As you pay your mortgage each month there will come a time where the thought of refinancing comes into pay. You toy with the idea or dismiss it as a bad idea only to have the thought again later. You should never make any major decision like this quickly or without enough thought and planning. The questions should not only be to refinance or not but when, how and why.

A major consideration is the current rates compared to the rates you are paying. If your current interest rates on your mortgage are higher than what you are paying then refinancing may not be a good idea. Exceptions to this include when you have a large balloon payment coming due that you cant meet or are desperate for cash our refinancing.

It used to be a commonly quoted rule that a 2 percent drop will make a refinance worthwhile. Today a smaller drop of even 1/2 to 1 percent may make refinancing a real money saver. This is especially true of longer-term homes and loans with a variable rate where you have seen the current ra tes lower than your variable rate. A drop of even one percent can make a difference of $100.00 a month or $20,000 or $40,000 over the life of a 30-year loan.
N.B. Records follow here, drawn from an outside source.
-- ==== Sys2Proof/Machine/MemInstr.lean ====
section
/-! DEFINITION. The scalar accesses LD, ST, DLD and DST (R142 to R144), the forwarding buffer (R134, R135), and the accesses of
keepers outside the stores (R143). -/

namespace Sys2Proof.Machine

/-! ### Where an access is served (R66, R68, R90, R143, R445, R447) -/

/-- Whether a compute core's access of `n` words is served: in the four stores it has a port on. -/
def State.coreServed (s : State) (a n : Nat) : Bool := s.storeOk a n && storeOf a != some 3

/-- Whether a word address lies in HyperRAM that answers, or, for a read, in the boot flash window.
(DEDUCED, log entry 198.) -/
def State.offChip (s : State) (a : Nat) (write : Bool) : Bool := decide (a % 4 = 0) && (s.inHyper a 4 || !write && inFlash a)

/-- Whether an address lies in a listed block of control registers, as a whole word. -/
def regAddr (a : Nat) : Bool := decide (ctrlBase ≤ a) && regServed (a - ctrlBase)

/-! ### Loads -/

/-- The descriptor in eight words, the first in bits [31:0] (R148). -/
def descOfWords (l : List Word) : BitVec 256 :=
  let w (i : Nat) : Word := l.getD i 0
  w 7 ++ w 6 ++ w 5 ++ w 4 ++ w 3 ++ w 2 ++ w 1 ++ w 0

/-- Writes a loaded value to the destination of an LD or a DLD. -/
def Engine.wload (x : Engine) (wide : Bool) (r : Nat) (v : BitVec 256) : Engine :=
  if wide then x.wdesc r v else x.ws r (v.setWidth 32)

/-- The opcode of a load. -/
def loadOp (wide : Bool) : BitVec 8 := if wide then 0x2A else 0x28

/-- An execute engine takes the oldest forwarding entry (R135). -/
def takeForwarded (wide : Bool) (e : EngId) (c : Nat) (b : KBits) (s : State) : State :=
  match (s.core c).fwd with
  | [] => s.block e (loadOp wide) b
  | f :: r =>
    if f.pc ≠ (s.eng e).pc then s.instrFault e codeIllegal
    else ((s.updCore c (fun k => { k with fwd := r })).updEng e (fun x => x.wload wide (b.f 49 45) f.value)).retire e

/-- A fetch engine's load ends with the value it has read: with ENGINE 0b00 it places an entry in the forwarding buffer, and waits
with its value while that is full (R107, R135). (DEDUCED, log entry 169.) -/
def placeLoaded (wide : Bool) (e : EngId) (c : Nat) (b : KBits) (v : BitVec 256) (s : State) : State :=
  if b.engine = 0 ∧ 16 ≤ (s.core c).fwd.length then (s.block e (loadOp wide) b).updEng e (fun x => { x with loaded := some v })
  else
    let s := s.updEng e (fun x => x.wload wide (b.f 49 45) v)
    let s := if b.engine = 0 then s.updCore c (fun k => { k with fwd := k.fwd ++ [{ pc := (s.eng e).pc, value := v }] }) else s
    s.retire e

/-- A fetch engine's load (R142): its access, made again after a HALT while it waited (R107), and then its forwarding entry. -/
def loadFetch (wide : Bool) (e : EngId) (c : Nat) (b : KBits) (s : State) : State :=
  let n := if wide then 8 else 1
  let a := mmAddr (s.eng e) b
  match (s.eng e).loaded with
  | some v => placeLoaded wide e c b v s
  | none =>
    if !s.coreServed a n then s.addrFault e a
    else if !s.opens a then s.block e (loadOp wide) b
    else
      let ((ws, p), s) := (s.turnFor (requester e) a).getWords (portOf e a) a n
      let v := descOfWords ws
      if p then (s.updEng e (fun x => x.wload wide (b.f 49 45) v)).poisonFault e
      else placeLoaded wide e c b v s

/-- A keeper's LD (R143): from any store, HyperRAM, the boot flash window or a control register; a read of IRQ_WAIT may be
held (R435). (DESIGN CHOICE, log entry 190.) -/
def loadKeeper (e : EngId) (b : KBits) (s : State) : State :=
  let a := mmAddr (s.eng e) b
  let put (s : State) (v : Word) : State := s.updEng e (fun x => x.ws (b.f 49 45) v)
  if s.storeOk a 1 && !s.opens a then s.block e 0x28 b
  else if s.storeOk a 1 then
    let ((v, p), s) := (s.turnFor (requester e) a).getWord (portOf e a) a
    if p then (put s v).poisonFault e else (put s v).retire e
  else if s.offChip a false then (put s (s.rawWord a)).retire e
  else if regAddr a then
    match s.regRead (a - ctrlBase) with
    | (some v, s) => (put s v).retire e
    | (none, s) => s.updEng e (fun x => { x with wait := .irq 0x28 b, since := some s.time })
  else s.addrFault e a

/-- LD or DLD on its operands (R142). -/
def loadBody (wide : Bool) (e : EngId) (b : KBits) (s : State) : State :=
  match e with
  | .execute c => takeForwarded wide e c b s
  | .fetch c => loadFetch wide e c b s
  | .keeper _ => loadKeeper e b s

/-- LD and DLD: both engines or the fetch engine; keepers have LD alone (R138, R156). -/
def runLoad (wide : Bool) (e : EngId) (b : KBits) (s : State) : State :=
  runInstr { both := true, fetch := true, keeper := !wide } (fun b => b.z 40 32) (loadBody wide) e b s

/-- LD (R142). -/
def execLd (e : EngId) (b : KBits) (s : State) : Host.Outcome State Fault Refusal := done (runLoad false e b s)

/-- DLD (R142). -/
def execDld (e : EngId) (b : KBits) (s : State) : Host.Outcome State Fault Refusal := done (runLoad true e b s)

/-! ### Stores -/

/-- The eight words of a descriptor (R148). -/
def wordsOfDesc (d : BitVec 256) : List Word := (List.range 8).map (descWord d)

/-- What an ST or a DST stores. -/
def storeData (wide : Bool) (x : Engine) (b : KBits) : List Word :=
  if wide then wordsOfDesc (x.rdesc (b.f 49 45)) else [x.rs (b.f 49 45)]

/-- A keeper's ST (R143): to any store, to HyperRAM or to a control register.  A write of a register acts after the instruction
has completed, so that one that stops or restarts the keeper finds it there. (DESIGN CHOICE, log entry 189.) -/
def storeKeeper (k : Fin 4) (b : KBits) (s : State) : State :=
  let e : EngId := .keeper k
  let x := s.eng e
  let a := mmAddr x b
  let v := x.rs (b.f 49 45)
  if s.storeOk a 1 && !s.opens a then s.block e 0x29 b
  else if s.storeOk a 1 then ((s.turnFor (requester e) a).putWord a v).retire e
  else if s.offChip a true then (s.putWord a v).retire e
  else if regAddr a then (s.retire e).regWrite k (a - ctrlBase) v
  else s.addrFault e a

/-- ST or DST on its operands (R142). -/
def storeBody (wide : Bool) (e : EngId) (b : KBits) (s : State) : State :=
  match e with
  | .keeper k => storeKeeper k b s
  | .fetch _ | .execute _ =>
    let x := s.eng e
    let a := mmAddr x b
    let l := storeData wide x b
    if !s.coreServed a l.length then s.addrFault e a
    else if !s.opens a then s.block e (if wide then 0x2B else 0x29) b
    else ((s.turnFor (requester e) a).putWords a false l).retire e

/-- ST and DST: the fetch engine; keepers have ST alone (R138, R156). -/
def runStore (wide : Bool) (e : EngId) (b : KBits) (s : State) : State :=
  runInstr { fetch := true, keeper := !wide } (fun b => b.z 40 32) (storeBody wide) e b s

/-- ST (R142). -/
def execSt (e : EngId) (b : KBits) (s : State) : Host.Outcome State Fault Refusal := done (runStore false e b s)

/-- DST (R142). -/
def execDst (e : EngId) (b : KBits) (s : State) : Host.Outcome State Fault Refusal := done (runStore true e b s)

end Sys2Proof.Machine
end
Consider how long you will be with your current home before you consider refinancing your mortgage. You will have to pay some money up front when refinancing. Some of the things you will have to pay for are points, closing cost and possibly another down payment. If you plan to stay in your home for only a short time then the up-front cost of refinancing will not be met over the time you will keep your new home.

For instance you play to stay in your home for 5 more years. The rates dropped a full point and will save you $150 per month. The cost to refinance is $3,000 including closing cost and points. At $150 per month it will take 20 months to break even. After you make the new payment for those 20 months you will then start to save money on the total cost of your home. At 40 months you will have not only broken even but saved $3,000 and at 60 months, or 5 years, you will have saved a total of $6,000.

Another consideration of when to refinance is your credit. Just like when you buy a home you will want to fix any anomalies on your credit report. You will also want to reduce your total amount of debt by paying off smaller loans and credit lines.

Starting early on your refinance project will help you patiently watch for better rates, clear up your credit report and save up money for the points and closing cost. You may want to start as much as a year ahead of time with your planning and savings. Make sure all of the math works out to saving you money before you commit to refinancing your mortgage.